As the 2010 election season comes to a close, the nation’s eyes turn to the future — 2012, to be exact, and the next presidential election.

“What the Latest Polls Say About Obama’s Re-Election Possibilities,” the headlines read. “Obama, Too Left for the Right and Too Moderate for the Left.”

It seems everyone is talking about Obama and whether or not he’s let down progressives. Many on the left say he’s disappointed them with his moderate ways. Others say he’s done the best he could with what he’s been dealt.

The Nation even devoted a cover story to the issue: “Kabuki Democracy: Why a Progressive Presidency Is Impossible, For Now.”

In the article, Eric Alterman briefly touches on specific disappointments: sacrificing women’s rights for a watered down health care revamp, abandoning the Employee Free Choice Act (much to the chagrin of the labor unions), taking it easier than promised on greedy corporations, and the list goes on.

But the resounding theme throughout all of this, Alterman writes, is this: “It doesn’t matter what Obama dreams of.

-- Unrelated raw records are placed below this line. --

@[simp] theorem State.memWrite_ien (a : Nat) (bs : List Byte) : (s.memWrite a bs).ien = s.ien := rfl
@[simp] theorem State.memWrite_busy (a : Nat) (bs : List Byte) : (s.memWrite a bs).busy = s.busy := rfl
@[simp] theorem State.memWrite_done (a : Nat) (bs : List Byte) : (s.memWrite a bs).done = s.done := rfl
@[simp] theorem State.memWrite_ovr (a : Nat) (bs : List Byte) : (s.memWrite a bs).ovr = s.ovr := rfl
@[simp] theorem State.memWrite_cmdLast (a : Nat) (bs : List Byte) : (s.memWrite a bs).cmdLast = s.cmdLast := rfl
@[simp] theorem State.memWrite_err (a : Nat) (bs : List Byte) : (s.memWrite a bs).err = s.err := rfl
@[simp] theorem State.memWrite_outLen (a : Nat) (bs : List Byte) : (s.memWrite a bs).outLen = s.outLen := rfl
@[simp] theorem State.memWrite_result (a : Nat) (bs : List Byte) : (s.memWrite a bs).result = s.result := rfl
@[simp] theorem State.memWrite_result2 (a : Nat) (bs : List Byte) : (s.memWrite a bs).result2 = s.result2 := rfl
@[simp] theorem State.memWrite_ops (a : Nat) (bs : List Byte) : (s.memWrite a bs).ops = s.ops := rfl
@[simp] theorem State.memWrite_latch (a : Nat) (bs : List Byte) : (s.memWrite a bs).latch = s.latch := rfl
@[simp] theorem State.memWrite_buf (a : Nat) (bs : List Byte) : (s.memWrite a bs).buf = Memory.writeRange s.buf a bs := rfl
@[simp] theorem State.memWrite_bufBytes (a : Nat) (bs : List Byte) : (s.memWrite a bs).bufBytes = s.bufBytes := rfl
@[simp] theorem State.memWrite_regBase (a : Nat) (bs : List Byte) : (s.memWrite a bs).regBase = s.regBase := rfl
@[simp] theorem State.memWrite_bufBase (a : Nat) (bs : List Byte) : (s.memWrite a bs).bufBase = s.bufBase := rfl
@[simp] theorem State.memWrite_draws (a : Nat) (bs : List Byte) : (s.memWrite a bs).draws = s.draws := rfl
@[simp] theorem State.memWrite_agenda (a : Nat) (bs : List Byte) : (s.memWrite a bs).agenda = s.agenda := rfl
@[simp] theorem State.memWrite_responses (a : Nat) (bs : List Byte) : (s.memWrite a bs).responses = s.responses := rfl

@[simp] theorem State.memWriteAny_ien (r : Region) : (s.memWriteAny r).ien = s.ien := rfl
@[simp] theorem State.memWriteAny_busy (r : Region) : (s.memWriteAny r).busy = s.busy := rfl
@[simp] theorem State.memWriteAny_done (r : Region) : (s.memWriteAny r).done = s.done := rfl
@[simp] theorem State.memWriteAny_ovr (r : Region) : (s.memWriteAny r).ovr = s.ovr := rfl
@[simp] theorem State.memWriteAny_cmdLast (r : Region) : (s.memWriteAny r).cmdLast = s.cmdLast := rfl
@[simp] theorem State.memWriteAny_err (r : Region) : (s.memWriteAny r).err = s.err := rfl
@[simp] theorem State.memWriteAny_outLen (r : Region) : (s.memWriteAny r).outLen = s.outLen := rfl
@[simp] theorem State.memWriteAny_result (r : Region) : (s.memWriteAny r).result = s.result := rfl
@[simp] theorem State.memWriteAny_result2 (r : Region) : (s.memWriteAny r).result2 = s.result2 := rfl
@[simp] theorem State.memWriteAny_ops (r : Region) : (s.memWriteAny r).ops = s.ops := rfl
@[simp] theorem State.memWriteAny_latch (r : Region) : (s.memWriteAny r).latch = s.latch := rfl
@[simp] theorem State.memWriteAny_buf (r : Region) : (s.memWriteAny r).buf = Memory.writeRange s.buf r.addr (drawnBytes s.draws r.len) := rfl
@[simp] theorem State.memWriteAny_bufBytes (r : Region) : (s.memWriteAny r).bufBytes = s.bufBytes := rfl
@[simp] theorem State.memWriteAny_regBase (r : Region) : (s.memWriteAny r).regBase = s.regBase := rfl
@[simp] theorem State.memWriteAny_bufBase (r : Region) : (s.memWriteAny r).bufBase = s.bufBase := rfl
@[simp] theorem State.memWriteAny_draws (r : Region) : (s.memWriteAny r).draws = s.draws := rfl
@[simp] theorem State.memWriteAny_agenda (r : Region) : (s.memWriteAny r).agenda = s.agenda := rfl
@[simp] theorem State.memWriteAny_responses (r : Region) : (s.memWriteAny r).responses = s.responses := rfl

@[simp] theorem State.nextDraw_ien : (s.nextDraw).ien = s.ien := rfl
@[simp] theorem State.nextDraw_busy : (s.nextDraw).busy = s.busy := rfl
@[simp] theorem State.nextDraw_done : (s.nextDraw).done = s.done := rfl
@[simp] theorem State.nextDraw_ovr : (s.nextDraw).ovr = s.ovr := rfl
@[simp] theorem State.nextDraw_cmdLast : (s.nextDraw).cmdLast = s.cmdLast := rfl
@[simp] theorem State.nextDraw_err : (s.nextDraw).err = s.err := rfl
@[simp] theorem State.nextDraw_outLen : (s.nextDraw).outLen = s.outLen := rfl
@[simp] theorem State.nextDraw_result : (s.nextDraw).result = s.result := rfl
@[simp] theorem State.nextDraw_result2 : (s.nextDraw).result2 = s.result2 := rfl
@[simp] theorem State.nextDraw_ops : (s.nextDraw).ops = s.ops := rfl
@[simp] theorem State.nextDraw_latch : (s.nextDraw).latch = s.latch := rfl
@[simp] theorem State.nextDraw_buf : (s.nextDraw).buf = s.buf := rfl
@[simp] theorem State.nextDraw_bufBytes : (s.nextDraw).bufBytes = s.bufBytes := rfl
@[simp] theorem State.nextDraw_regBase : (s.nextDraw).regBase = s.regBase := rfl
@[simp] theorem State.nextDraw_bufBase : (s.nextDraw).bufBase = s.bufBase := rfl
@[simp] theorem State.nextDraw_draws : (s.nextDraw).draws = s.draws + 1 := rfl
@[simp] theorem State.nextDraw_agenda : (s.nextDraw).agenda = s.agenda := rfl
@[simp] theorem State.nextDraw_responses : (s.nextDraw).responses = s.responses := rfl

@[simp] theorem State.accept_ien (w : Word) : (s.accept w).ien = s.ien := rfl
@[simp] theorem State.accept_busy (w : Word) : (s.accept w).busy = true := rfl
@[simp] theorem State.accept_done (w : Word) : (s.accept w).done = false := rfl
@[simp] theorem State.accept_ovr (w : Word) : (s.accept w).ovr = s.ovr := rfl
@[simp] theorem State.accept_cmdLast (w : Word) : (s.accept w).cmdLast = w := rfl
@[simp] theorem State.accept_err (w : Word) : (s.accept w).err = .ok := rfl
@[simp] theorem State.accept_outLen (w : Word) : (s.accept w).outLen = 0 := rfl
@[simp] theorem State.accept_result (w : Word) : (s.accept w).result = 0 := rfl
@[simp] theorem State.accept_result2 (w : Word) : (s.accept w).result2 = 0 := rfl
@[simp] theorem State.accept_ops (w : Word) : (s.accept w).ops = s.ops := rfl
@[simp] theorem State.accept_latch (w : Word) : (s.accept w).latch = some ⟨w, s.ops⟩ := rfl
@[simp] theorem State.accept_buf (w : Word) : (s.accept w).buf = s.buf := rfl
@[simp] theorem State.accept_bufBytes (w : Word) : (s.accept w).bufBytes = s.bufBytes := rfl
@[simp] theorem State.accept_regBase (w : Word) : (s.accept w).regBase = s.regBase := rfl
@[simp] theorem State.accept_bufBase (w : Word) : (s.accept w).bufBase = s.bufBase := rfl
@[simp] theorem State.accept_draws (w : Word) : (s.accept w).draws = s.draws := rfl
@[simp] theorem State.accept_agenda (w : Word) : (s.accept w).agenda = s.agenda := rfl
@[simp] theorem State.accept_responses (w : Word) : (s.accept w).responses = s.responses := rfl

The far more important fact is that the system is rigged, and it’s rigged against us.”

The federal government has long been out of touch with the American public, whose only real influence comes from the polls once an election cycle. After that vote, there’s nothing binding your favorite candidate to the promises he or she made on the campaign trail.

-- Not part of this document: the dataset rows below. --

/-- The bound 2^27 is strict also where SRC fills a buffer of 2^24 bytes: SRC2 is then the same region, and the distance is 0. -/
theorem hamd_result_fits (h : exec .hamd s = .next t) :
    t.result.toNat ≤ 8 * L.ops.srcLen.toNat ∧ t.result.toNat < 2 ^ 27 := by
  obtain ⟨-, -, hmax⟩ := hN
  cases hv : validate s.bufBytes .hamd L with
  | some e => simp [(results_zero_of_validate hl h hv).1]
  | none =>
    obtain ⟨hlen, hsrc, hsrc2⟩ := validate_hamd_iff.1 hv
    obtain ⟨a, ha, b, hb, rfl⟩ := (exec_hamd_eq_next_iff hl hv).1 h
    have hword : (word (hd a b)).toNat ≤ hd a b := word_toNat_le _
    have hdist : hd a b ≤ 8 * min a.length b.length := hd_le a b
    have hlena : a.length = L.src.len := Memory.readRange_length ha
    rw [State.finish_result]
    refine ⟨by simp only [Latch.src] at hlena; omega, ?_⟩
    obtain hshort | hfull : L.src.len < s.bufBytes ∨ s.bufBytes ≤ L.src.len := Nat.lt_or_ge _ _
    · omega
    · have hregion : L.src = L.src2 := region_eq_of_full (congrArg BitVec.toNat hlen) hsrc hsrc2 hfull
      obtain rfl : a = b := Except.ok.inj (ha.symm.trans (hregion ▸ hb))
      rw [hd_self]
      decide

theorem hpair_results_fit {k : Nat} (h : exec (.hpair k) s = .next t) :
    t.result.toNat ≤ 8 * k * t.result2.toNat ∧ t.result.toNat ≤ 8 * L.ops.srcLen.toNat ∧
    (0 < L.ops.srcLen.toNat → t.result2.toNat < L.ops.srcLen.toNat) ∧ t.result.toNat < 2 ^ 27 ∧ t.result2.toNat < 2 ^ 27 := by
  obtain ⟨-, -, hmax⟩ := hN
  cases hv : validate s.bufBytes (.hpair k) L with
  | some e =>
    obtain ⟨hzero, hzero2⟩ := results_zero_of_validate hl h hv
    simp [hzero, hzero2]
  | none =>
    obtain ⟨hk, hsrc⟩ := validate_hpair_iff.1 hv
    obtain ⟨d, hr, rfl⟩ := (exec_hpair_eq_next_iff hl hv).1 h
    have hlen : d.length = L.ops.srcLen.toNat := Memory.readRange_length hr
    have hmaxlen : d.length ≤ 2 ^ 24 := by simp only [inRange, Latch.src] at hsrc; omega
    have hpairs : pairCount d k ≤ d.length := pairCount_le d k
    have hsum : pairSum d k ≤ 8 * d.length := pairSum_le d k
    have hstrict : 0 < d.length → pairSum d k < 8 * d.length := pairSum_lt hk
    rw [State.finish_result, State.finish_result2, ← hlen, word_toNat (by omega), word_toNat (by omega)]
    exact ⟨pairSum_le_mul d k, hsum, pairCount_lt hk, by omega, by omega⟩

end

/-- Settles O56, one command at a time. -/
theorem hammingResultsFit : Obligations.HammingResultsFit :=
  fun _ _ _ hl hN => ⟨hamd_result_fits hl hN, fun _ => hpair_results_fit hl hN⟩

end Sys2Proof.Machine

/-! The collision detector (43_ecb_detect.md): the chunks as slices of the bytes that remain, a repeat, and where ECBDET completes. -/

namespace Sys2Proof.Machine

/-! The chunks (R200) -/

/-- The chunks begin at the multiples of bs below the length, that of a final partial chunk included. -/
theorem lt_nall_iff {s : List Byte} {bs j : Nat} (hbs : 1 ≤ bs) : j < nall s bs ↔ bs * j < s.length := by
  rw [nall, ← Nat.add_one_le_iff, Nat.le_div_iff_mul_le hbs, Nat.add_one_mul, Nat.mul_comm j bs]
  omega

/-- `take` stops at the end of the sequence by itself, so R200's bound at the length needs no case. -/
theorem achunk_eq_take_drop (s : List Byte) (bs j : Nat) : achunk s bs j = (s.drop (bs * j)).take bs := by
  rw [achunk, slice, ← List.take_eq_take_min, List.drop_take, Nat.add_sub_cancel_left]

/-- The earlier of two equal chunks needs no bound of its own: it begins before the later one. -/
theorem hasRepeat_iff {s : List Byte} {bs : Nat} (hbs : 1 ≤ bs) :
    hasRepeat s bs = true ↔
      ∃ i j, i < j ∧ bs * j < s.length ∧ (s.drop (bs * i)).take bs = (s.drop (bs * j)).take bs := by
  simp only [hasRepeat, List.any_eq_true, List.mem_range, beq_iff_eq, lt_nall_iff hbs, achunk_eq_take_drop]
  constructor
  · rintro ⟨j, hj, i, hij, heq⟩
    exact ⟨i, j, hij, hj, heq⟩
  · rintro ⟨i, j, hij, hj, heq⟩
    exact ⟨j, hj, i, hij, heq⟩

/-! The command (R201) -/

theorem exec_ecbdet_of_valid {s : State} {L : Latch} {bs : Nat} {d : List Byte} (hl : s.latch = some L)
    (hr : Memory.readRange s.buf L.src.addr L.src.len = .ok d) (hv : validate s.bufBytes (.ecbdet bs) L = none) :
    exec (.ecbdet bs) s = .next (s.finish .ok 0 (if hasRepeat d bs then 1 else 0) 0) := by
  rw [exec, execEcbdet, runCommand_of_valid hl hv, withRegion_of_ok hr]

Yes, the road to progressive change on a national level is arduous. But it’s not impassable.

After all, the 1960s Civil Rights Movement started with just four students who staged a sit-in at a lunch counter in Greensboro, N.C., A week later, the sit-ins had spread across the state, and weeks after that students across the South, from Richmond, Va., to Nashville staged their own. Next thing you know, we have the Civil Rights Act of 1964 and the Voting Rights Act a year later.

What may seem like one action directly impacting a particular community at first glance, can transform into a national movement. When national politicians let them down by not acting quickly enough, the American public took the matter into their own hands and demanded equal rights.

Start small and start local. You never know when you might be the catalyst for the next Civil Rights Movement.

Jessica Newman is a staff writer for Campus Progress.